# WHAT YOU SHOULD DO
Please find all lines in the data that hold the string "inputs" and copy them.

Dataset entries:
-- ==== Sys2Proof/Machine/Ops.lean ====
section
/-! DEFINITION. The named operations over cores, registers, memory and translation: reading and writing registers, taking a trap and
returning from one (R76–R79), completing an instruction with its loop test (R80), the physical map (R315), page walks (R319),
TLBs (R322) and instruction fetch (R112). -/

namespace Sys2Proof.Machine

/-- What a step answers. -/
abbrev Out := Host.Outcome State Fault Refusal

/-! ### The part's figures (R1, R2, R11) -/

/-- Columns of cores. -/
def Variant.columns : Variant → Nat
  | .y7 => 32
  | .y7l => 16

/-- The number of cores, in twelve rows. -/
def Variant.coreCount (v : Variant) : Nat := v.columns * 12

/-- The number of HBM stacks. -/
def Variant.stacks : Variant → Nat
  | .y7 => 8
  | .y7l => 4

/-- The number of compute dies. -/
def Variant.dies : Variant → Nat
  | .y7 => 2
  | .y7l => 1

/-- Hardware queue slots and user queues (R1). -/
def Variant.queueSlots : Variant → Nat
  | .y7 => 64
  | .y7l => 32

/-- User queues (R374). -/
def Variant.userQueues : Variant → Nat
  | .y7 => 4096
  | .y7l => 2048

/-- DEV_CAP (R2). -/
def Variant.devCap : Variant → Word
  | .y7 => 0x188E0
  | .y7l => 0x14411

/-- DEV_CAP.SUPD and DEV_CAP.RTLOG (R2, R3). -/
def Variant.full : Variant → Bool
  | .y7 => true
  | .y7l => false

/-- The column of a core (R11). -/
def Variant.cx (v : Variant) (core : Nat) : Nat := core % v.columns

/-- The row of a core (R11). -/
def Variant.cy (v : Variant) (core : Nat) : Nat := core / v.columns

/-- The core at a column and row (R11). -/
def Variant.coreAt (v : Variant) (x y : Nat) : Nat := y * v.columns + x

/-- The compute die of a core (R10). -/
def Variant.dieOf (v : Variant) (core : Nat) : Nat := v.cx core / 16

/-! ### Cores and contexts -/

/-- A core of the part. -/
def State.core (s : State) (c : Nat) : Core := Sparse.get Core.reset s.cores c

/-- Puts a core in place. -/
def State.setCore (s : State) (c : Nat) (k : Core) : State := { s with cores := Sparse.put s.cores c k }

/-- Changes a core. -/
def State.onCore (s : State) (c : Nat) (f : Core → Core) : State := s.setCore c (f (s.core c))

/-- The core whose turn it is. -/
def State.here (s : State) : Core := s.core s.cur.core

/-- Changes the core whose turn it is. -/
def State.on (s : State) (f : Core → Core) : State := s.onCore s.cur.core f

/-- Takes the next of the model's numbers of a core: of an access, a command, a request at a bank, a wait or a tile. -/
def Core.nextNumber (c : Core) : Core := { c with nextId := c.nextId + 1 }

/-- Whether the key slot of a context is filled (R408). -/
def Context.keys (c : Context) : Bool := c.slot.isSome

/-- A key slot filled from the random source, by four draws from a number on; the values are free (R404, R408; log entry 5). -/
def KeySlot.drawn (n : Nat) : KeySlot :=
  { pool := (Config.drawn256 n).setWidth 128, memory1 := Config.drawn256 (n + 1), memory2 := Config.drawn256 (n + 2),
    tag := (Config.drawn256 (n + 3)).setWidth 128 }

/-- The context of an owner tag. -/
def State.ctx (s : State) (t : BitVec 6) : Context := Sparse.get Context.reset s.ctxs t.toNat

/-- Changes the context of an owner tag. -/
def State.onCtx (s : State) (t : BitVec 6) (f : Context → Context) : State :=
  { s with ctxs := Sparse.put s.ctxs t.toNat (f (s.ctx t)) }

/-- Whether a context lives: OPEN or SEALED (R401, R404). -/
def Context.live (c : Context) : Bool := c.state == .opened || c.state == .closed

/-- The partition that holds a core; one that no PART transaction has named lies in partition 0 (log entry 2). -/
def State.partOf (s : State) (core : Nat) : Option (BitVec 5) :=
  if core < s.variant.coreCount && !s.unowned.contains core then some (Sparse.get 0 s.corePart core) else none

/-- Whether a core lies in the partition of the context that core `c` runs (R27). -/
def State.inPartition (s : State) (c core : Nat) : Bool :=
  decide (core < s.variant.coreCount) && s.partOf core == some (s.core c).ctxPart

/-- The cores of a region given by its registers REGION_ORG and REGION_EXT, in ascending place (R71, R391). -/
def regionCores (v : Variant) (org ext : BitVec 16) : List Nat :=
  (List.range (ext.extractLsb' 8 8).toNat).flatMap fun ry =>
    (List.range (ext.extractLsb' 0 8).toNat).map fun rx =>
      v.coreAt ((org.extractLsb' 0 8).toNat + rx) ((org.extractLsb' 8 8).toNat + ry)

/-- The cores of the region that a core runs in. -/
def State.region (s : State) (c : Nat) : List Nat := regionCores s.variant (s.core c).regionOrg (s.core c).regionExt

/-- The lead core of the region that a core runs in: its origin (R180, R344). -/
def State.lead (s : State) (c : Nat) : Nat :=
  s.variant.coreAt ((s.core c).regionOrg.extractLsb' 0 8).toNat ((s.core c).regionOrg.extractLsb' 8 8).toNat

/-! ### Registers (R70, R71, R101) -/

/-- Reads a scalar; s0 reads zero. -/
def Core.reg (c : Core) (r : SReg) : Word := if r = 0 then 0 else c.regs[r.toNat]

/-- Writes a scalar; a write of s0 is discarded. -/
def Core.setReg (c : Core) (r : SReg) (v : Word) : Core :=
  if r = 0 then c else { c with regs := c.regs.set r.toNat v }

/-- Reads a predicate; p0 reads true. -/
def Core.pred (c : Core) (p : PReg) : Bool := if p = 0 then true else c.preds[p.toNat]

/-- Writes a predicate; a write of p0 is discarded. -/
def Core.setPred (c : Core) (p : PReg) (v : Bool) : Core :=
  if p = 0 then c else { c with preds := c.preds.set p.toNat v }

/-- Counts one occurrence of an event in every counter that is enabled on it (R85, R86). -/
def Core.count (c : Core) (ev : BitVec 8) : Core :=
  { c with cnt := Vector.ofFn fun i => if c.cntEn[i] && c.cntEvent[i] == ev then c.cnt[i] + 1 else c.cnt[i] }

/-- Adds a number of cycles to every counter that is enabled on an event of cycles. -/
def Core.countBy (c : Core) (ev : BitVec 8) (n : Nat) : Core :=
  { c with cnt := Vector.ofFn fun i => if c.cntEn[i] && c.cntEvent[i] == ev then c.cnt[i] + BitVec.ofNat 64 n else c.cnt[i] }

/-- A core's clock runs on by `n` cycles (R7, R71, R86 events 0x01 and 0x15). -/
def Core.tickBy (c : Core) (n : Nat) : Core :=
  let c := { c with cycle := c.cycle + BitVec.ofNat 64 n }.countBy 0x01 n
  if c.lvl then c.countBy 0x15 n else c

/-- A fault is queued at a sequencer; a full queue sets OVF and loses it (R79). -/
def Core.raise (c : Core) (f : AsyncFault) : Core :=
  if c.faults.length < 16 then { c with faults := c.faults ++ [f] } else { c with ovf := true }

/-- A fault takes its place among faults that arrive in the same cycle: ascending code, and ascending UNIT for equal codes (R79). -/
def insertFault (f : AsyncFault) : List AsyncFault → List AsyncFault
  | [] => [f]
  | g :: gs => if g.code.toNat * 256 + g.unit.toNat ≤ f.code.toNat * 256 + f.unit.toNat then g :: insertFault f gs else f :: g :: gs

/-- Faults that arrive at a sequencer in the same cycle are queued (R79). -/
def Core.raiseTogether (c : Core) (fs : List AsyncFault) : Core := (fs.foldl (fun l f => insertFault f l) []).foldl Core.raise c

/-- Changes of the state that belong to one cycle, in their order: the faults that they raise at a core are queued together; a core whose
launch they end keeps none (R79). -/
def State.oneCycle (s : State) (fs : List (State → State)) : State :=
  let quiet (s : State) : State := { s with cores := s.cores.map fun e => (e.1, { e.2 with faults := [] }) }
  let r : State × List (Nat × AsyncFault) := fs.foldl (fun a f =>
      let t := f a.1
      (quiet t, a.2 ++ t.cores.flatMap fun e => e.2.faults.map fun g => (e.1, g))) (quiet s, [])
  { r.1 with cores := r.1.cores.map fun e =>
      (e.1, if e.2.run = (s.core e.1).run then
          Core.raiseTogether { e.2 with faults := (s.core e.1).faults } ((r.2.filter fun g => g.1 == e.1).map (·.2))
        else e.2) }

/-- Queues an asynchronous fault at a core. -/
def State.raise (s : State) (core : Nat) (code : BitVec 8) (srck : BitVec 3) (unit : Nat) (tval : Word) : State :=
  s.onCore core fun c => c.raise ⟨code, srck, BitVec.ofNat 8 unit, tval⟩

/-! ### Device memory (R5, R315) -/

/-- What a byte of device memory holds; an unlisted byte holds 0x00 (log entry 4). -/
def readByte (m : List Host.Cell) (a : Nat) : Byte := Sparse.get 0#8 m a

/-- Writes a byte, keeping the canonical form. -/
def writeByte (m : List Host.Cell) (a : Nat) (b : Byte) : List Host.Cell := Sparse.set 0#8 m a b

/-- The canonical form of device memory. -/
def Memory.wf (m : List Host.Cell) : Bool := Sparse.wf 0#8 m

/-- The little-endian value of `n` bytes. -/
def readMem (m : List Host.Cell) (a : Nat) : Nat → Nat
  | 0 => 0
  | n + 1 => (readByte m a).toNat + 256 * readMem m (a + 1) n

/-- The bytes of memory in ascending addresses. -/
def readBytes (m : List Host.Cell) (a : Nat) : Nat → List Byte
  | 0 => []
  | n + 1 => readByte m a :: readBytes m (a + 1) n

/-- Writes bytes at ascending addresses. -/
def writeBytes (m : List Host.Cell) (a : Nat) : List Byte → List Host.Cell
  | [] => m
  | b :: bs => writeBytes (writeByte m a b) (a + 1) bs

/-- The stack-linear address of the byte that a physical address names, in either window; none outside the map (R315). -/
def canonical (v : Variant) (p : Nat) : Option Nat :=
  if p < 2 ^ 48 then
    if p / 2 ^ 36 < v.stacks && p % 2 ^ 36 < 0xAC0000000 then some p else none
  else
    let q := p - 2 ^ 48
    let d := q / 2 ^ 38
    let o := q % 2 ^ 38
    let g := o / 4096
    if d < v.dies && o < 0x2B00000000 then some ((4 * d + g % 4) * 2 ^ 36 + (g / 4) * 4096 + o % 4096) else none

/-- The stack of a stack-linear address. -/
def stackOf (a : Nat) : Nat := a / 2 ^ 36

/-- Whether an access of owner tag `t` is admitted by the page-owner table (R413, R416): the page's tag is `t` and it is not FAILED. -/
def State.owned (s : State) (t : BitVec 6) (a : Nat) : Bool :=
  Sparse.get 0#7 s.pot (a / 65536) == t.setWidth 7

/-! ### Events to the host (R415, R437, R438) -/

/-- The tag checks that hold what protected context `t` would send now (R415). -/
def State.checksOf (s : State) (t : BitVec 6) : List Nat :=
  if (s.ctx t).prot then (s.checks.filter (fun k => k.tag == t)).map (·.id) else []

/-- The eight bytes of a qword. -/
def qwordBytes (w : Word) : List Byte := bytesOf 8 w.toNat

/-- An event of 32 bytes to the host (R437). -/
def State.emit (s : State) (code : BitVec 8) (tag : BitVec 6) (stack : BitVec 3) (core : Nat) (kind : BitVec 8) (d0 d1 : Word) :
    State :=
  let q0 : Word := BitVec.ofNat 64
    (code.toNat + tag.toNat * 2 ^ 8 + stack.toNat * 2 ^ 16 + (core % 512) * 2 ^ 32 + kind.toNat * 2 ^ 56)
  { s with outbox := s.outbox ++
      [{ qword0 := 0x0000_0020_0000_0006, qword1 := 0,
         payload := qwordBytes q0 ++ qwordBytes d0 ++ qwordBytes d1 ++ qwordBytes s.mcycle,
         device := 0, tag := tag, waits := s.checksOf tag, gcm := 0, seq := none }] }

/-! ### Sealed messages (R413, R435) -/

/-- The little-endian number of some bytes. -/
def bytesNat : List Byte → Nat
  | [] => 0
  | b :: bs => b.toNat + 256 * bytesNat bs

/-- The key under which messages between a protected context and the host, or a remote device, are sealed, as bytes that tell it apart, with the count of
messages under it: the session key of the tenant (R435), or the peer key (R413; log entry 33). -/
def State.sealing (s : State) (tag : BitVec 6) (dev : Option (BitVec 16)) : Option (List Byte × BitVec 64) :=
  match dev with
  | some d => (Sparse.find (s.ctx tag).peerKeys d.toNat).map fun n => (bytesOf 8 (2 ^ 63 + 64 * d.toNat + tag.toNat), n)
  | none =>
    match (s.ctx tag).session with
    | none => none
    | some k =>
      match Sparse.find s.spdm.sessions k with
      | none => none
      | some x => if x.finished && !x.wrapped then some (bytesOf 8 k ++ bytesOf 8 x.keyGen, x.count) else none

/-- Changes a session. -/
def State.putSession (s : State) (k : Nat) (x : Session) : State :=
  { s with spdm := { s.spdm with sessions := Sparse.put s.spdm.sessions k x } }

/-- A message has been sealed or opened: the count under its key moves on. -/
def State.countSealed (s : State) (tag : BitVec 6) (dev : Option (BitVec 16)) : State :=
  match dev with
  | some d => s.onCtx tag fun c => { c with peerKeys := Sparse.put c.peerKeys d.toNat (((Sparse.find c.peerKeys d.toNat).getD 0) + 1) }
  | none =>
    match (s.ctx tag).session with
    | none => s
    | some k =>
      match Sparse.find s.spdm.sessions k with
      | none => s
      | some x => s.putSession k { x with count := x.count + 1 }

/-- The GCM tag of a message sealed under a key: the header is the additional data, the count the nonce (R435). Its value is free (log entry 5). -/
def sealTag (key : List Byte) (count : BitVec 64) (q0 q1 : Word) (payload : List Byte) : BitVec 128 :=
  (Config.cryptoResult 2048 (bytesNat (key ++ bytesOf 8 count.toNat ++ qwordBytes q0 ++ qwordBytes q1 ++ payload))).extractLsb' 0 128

--

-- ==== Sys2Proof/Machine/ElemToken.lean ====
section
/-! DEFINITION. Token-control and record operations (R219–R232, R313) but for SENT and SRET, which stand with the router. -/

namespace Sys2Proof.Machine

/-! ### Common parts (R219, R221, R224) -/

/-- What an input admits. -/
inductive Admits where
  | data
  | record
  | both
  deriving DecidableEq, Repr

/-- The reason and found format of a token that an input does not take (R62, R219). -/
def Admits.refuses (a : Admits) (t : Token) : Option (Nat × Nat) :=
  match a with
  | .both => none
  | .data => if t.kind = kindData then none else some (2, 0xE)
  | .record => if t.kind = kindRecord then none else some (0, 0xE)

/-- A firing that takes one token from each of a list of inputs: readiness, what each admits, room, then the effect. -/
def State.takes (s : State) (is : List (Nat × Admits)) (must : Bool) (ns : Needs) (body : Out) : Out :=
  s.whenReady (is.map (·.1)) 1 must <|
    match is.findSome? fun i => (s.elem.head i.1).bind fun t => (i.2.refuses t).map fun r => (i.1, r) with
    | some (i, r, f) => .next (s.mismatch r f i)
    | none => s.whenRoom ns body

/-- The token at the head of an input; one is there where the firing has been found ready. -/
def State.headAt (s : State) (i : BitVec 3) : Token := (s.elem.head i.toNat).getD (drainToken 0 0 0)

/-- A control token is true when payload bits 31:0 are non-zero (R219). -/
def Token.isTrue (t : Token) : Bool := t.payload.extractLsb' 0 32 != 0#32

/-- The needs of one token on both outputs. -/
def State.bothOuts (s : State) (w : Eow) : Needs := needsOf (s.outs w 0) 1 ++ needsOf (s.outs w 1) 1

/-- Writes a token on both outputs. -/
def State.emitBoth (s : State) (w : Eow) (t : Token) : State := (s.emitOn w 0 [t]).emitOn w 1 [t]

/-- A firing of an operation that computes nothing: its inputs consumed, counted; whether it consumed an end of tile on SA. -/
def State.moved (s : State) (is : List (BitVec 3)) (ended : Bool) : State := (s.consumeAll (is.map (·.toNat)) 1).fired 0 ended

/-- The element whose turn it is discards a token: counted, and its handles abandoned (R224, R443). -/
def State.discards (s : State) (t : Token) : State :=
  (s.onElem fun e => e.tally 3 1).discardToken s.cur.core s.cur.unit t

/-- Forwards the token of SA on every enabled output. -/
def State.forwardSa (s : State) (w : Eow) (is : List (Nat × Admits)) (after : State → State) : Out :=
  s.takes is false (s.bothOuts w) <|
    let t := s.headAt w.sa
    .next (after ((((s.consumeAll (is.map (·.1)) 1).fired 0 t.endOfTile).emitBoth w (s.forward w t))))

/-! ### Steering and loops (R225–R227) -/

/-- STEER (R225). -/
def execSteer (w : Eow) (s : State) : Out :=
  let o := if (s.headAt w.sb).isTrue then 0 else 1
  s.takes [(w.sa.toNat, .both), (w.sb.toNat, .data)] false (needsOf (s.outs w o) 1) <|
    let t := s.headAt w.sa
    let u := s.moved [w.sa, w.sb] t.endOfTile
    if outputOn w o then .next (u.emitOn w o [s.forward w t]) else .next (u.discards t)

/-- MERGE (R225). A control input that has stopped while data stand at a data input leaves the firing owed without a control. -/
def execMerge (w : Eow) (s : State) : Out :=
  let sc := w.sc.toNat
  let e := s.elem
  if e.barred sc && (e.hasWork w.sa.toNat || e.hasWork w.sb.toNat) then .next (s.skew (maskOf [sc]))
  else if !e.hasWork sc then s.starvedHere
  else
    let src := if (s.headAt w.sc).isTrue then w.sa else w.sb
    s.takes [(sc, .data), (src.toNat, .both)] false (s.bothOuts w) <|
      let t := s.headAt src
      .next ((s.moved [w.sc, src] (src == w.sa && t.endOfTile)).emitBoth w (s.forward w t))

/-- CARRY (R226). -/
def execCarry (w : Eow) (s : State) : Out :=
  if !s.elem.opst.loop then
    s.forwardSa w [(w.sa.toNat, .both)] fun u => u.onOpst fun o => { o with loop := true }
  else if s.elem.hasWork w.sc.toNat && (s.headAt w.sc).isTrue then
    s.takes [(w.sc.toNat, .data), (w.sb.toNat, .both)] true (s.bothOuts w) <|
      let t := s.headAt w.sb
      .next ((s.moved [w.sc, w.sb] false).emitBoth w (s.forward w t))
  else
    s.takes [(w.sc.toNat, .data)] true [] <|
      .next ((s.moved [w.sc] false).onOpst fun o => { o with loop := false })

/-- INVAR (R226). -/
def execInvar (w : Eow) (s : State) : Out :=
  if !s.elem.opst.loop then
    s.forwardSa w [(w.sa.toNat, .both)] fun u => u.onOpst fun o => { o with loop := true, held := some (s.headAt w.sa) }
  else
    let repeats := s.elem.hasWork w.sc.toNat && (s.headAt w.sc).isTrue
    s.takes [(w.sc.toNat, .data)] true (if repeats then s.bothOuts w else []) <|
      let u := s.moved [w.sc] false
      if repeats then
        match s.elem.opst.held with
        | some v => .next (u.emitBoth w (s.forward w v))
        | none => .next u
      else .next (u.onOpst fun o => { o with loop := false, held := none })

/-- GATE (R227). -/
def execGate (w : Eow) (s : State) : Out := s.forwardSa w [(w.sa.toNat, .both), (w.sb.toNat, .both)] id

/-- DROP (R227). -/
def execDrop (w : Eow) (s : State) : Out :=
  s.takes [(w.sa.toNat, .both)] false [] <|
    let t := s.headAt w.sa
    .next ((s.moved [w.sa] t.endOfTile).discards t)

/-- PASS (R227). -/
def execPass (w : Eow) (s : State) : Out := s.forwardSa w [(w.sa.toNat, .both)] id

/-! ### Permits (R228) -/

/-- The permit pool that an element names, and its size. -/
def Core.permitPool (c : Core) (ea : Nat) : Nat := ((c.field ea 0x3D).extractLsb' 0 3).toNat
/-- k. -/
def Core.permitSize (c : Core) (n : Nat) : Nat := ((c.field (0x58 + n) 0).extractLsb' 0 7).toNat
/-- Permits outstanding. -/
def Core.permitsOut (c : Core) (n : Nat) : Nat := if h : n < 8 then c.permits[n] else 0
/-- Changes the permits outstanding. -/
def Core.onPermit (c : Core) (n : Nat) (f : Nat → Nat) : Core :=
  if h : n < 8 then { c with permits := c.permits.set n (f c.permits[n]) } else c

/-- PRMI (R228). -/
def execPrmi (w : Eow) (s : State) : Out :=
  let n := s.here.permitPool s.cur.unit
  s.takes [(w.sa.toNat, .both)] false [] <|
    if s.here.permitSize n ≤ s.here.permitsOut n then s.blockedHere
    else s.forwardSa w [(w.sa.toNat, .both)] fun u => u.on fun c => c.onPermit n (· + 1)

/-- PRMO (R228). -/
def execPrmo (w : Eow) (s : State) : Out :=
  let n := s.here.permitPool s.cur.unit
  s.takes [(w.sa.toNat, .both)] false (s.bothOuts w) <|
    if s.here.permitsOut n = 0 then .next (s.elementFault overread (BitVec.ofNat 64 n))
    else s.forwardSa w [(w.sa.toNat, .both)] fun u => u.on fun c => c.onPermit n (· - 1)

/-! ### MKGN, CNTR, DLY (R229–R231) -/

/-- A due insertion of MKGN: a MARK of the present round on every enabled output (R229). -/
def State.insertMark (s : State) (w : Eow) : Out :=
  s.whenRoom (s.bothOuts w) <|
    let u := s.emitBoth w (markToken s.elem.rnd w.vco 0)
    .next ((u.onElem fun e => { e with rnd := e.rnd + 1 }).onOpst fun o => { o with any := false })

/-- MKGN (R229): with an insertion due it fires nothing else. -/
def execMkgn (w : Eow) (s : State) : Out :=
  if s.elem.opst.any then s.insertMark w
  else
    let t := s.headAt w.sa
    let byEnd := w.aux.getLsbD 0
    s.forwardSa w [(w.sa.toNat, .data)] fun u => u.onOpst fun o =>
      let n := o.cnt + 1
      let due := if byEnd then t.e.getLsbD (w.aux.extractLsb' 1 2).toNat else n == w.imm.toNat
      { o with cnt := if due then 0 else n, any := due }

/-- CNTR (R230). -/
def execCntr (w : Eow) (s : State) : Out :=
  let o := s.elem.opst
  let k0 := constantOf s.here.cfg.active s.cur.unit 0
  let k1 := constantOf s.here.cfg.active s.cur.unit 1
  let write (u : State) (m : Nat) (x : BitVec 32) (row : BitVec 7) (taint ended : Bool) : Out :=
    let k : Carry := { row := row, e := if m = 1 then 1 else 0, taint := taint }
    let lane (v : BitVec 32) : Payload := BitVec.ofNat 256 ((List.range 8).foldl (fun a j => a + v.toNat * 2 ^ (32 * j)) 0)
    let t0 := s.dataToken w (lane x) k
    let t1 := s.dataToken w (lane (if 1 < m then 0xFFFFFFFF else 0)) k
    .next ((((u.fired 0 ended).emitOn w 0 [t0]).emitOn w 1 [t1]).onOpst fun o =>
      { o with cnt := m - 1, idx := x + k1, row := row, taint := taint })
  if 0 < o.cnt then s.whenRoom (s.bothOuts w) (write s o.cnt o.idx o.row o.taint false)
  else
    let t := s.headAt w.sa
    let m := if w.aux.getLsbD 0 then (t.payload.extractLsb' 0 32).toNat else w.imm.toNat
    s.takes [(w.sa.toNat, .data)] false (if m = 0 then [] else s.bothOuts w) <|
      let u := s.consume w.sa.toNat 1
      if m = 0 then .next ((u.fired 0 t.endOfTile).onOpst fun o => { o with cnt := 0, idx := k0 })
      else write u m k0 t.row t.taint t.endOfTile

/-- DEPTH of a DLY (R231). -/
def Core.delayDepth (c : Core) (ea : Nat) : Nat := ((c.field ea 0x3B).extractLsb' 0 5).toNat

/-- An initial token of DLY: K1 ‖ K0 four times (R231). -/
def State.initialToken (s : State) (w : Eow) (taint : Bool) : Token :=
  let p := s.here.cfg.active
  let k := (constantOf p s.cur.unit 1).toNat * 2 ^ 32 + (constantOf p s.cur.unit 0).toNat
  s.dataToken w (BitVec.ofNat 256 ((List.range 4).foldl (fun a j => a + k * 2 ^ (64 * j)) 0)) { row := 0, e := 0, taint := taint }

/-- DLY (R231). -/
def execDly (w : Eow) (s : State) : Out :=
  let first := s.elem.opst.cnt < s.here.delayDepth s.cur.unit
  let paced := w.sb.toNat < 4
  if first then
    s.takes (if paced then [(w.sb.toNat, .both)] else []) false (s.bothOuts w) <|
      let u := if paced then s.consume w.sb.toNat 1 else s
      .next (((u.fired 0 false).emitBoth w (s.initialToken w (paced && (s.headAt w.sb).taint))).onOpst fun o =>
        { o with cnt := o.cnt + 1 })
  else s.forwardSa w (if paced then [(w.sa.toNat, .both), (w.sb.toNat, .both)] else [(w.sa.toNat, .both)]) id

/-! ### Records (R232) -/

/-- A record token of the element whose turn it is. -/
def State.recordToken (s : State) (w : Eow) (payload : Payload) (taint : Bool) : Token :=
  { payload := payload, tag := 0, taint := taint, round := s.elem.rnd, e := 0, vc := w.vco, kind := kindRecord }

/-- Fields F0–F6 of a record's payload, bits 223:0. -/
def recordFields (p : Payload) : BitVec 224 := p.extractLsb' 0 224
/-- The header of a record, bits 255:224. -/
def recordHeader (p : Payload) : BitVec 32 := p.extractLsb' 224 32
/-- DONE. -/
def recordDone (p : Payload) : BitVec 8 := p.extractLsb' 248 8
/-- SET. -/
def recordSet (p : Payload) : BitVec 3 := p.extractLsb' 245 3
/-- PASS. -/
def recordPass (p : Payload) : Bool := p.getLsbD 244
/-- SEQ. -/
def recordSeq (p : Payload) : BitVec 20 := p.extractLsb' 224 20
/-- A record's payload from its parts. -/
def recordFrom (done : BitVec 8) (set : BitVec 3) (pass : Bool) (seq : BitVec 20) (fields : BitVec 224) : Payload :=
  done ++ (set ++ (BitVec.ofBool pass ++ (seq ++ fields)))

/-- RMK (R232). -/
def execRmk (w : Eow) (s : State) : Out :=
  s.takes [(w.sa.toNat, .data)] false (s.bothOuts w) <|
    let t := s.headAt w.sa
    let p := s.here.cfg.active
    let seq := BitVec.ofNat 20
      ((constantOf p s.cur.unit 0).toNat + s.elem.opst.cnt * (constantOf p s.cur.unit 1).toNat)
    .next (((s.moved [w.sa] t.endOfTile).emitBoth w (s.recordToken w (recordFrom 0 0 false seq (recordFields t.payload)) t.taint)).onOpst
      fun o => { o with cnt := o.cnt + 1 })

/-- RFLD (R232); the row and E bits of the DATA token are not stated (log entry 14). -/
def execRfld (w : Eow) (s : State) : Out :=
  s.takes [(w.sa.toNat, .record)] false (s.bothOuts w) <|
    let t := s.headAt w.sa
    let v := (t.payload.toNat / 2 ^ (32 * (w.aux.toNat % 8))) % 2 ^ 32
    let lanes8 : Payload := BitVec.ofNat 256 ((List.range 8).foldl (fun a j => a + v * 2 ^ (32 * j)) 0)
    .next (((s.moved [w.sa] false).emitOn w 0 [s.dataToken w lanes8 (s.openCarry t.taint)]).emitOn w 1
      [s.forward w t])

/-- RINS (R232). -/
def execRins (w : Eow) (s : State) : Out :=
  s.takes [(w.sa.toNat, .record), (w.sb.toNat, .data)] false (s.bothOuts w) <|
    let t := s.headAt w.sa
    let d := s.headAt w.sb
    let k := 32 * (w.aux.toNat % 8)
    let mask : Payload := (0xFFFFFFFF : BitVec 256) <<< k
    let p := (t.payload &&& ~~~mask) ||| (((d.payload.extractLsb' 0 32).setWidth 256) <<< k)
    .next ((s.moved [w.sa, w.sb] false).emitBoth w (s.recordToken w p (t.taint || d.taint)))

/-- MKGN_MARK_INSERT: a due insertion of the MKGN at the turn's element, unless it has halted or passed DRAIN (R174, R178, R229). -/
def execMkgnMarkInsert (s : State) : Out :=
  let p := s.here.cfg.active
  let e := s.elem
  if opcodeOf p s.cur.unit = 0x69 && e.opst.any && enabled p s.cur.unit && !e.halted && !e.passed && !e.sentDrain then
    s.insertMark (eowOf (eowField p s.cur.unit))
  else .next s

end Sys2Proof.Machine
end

# RESULT OF THE TASK
/-- A firing that takes one token from each of a list of inputs: readiness, what each admits, room, then the effect. -/
/-- A firing of an operation that computes nothing: its inputs consumed, counted; whether it consumed an end of tile on SA. -/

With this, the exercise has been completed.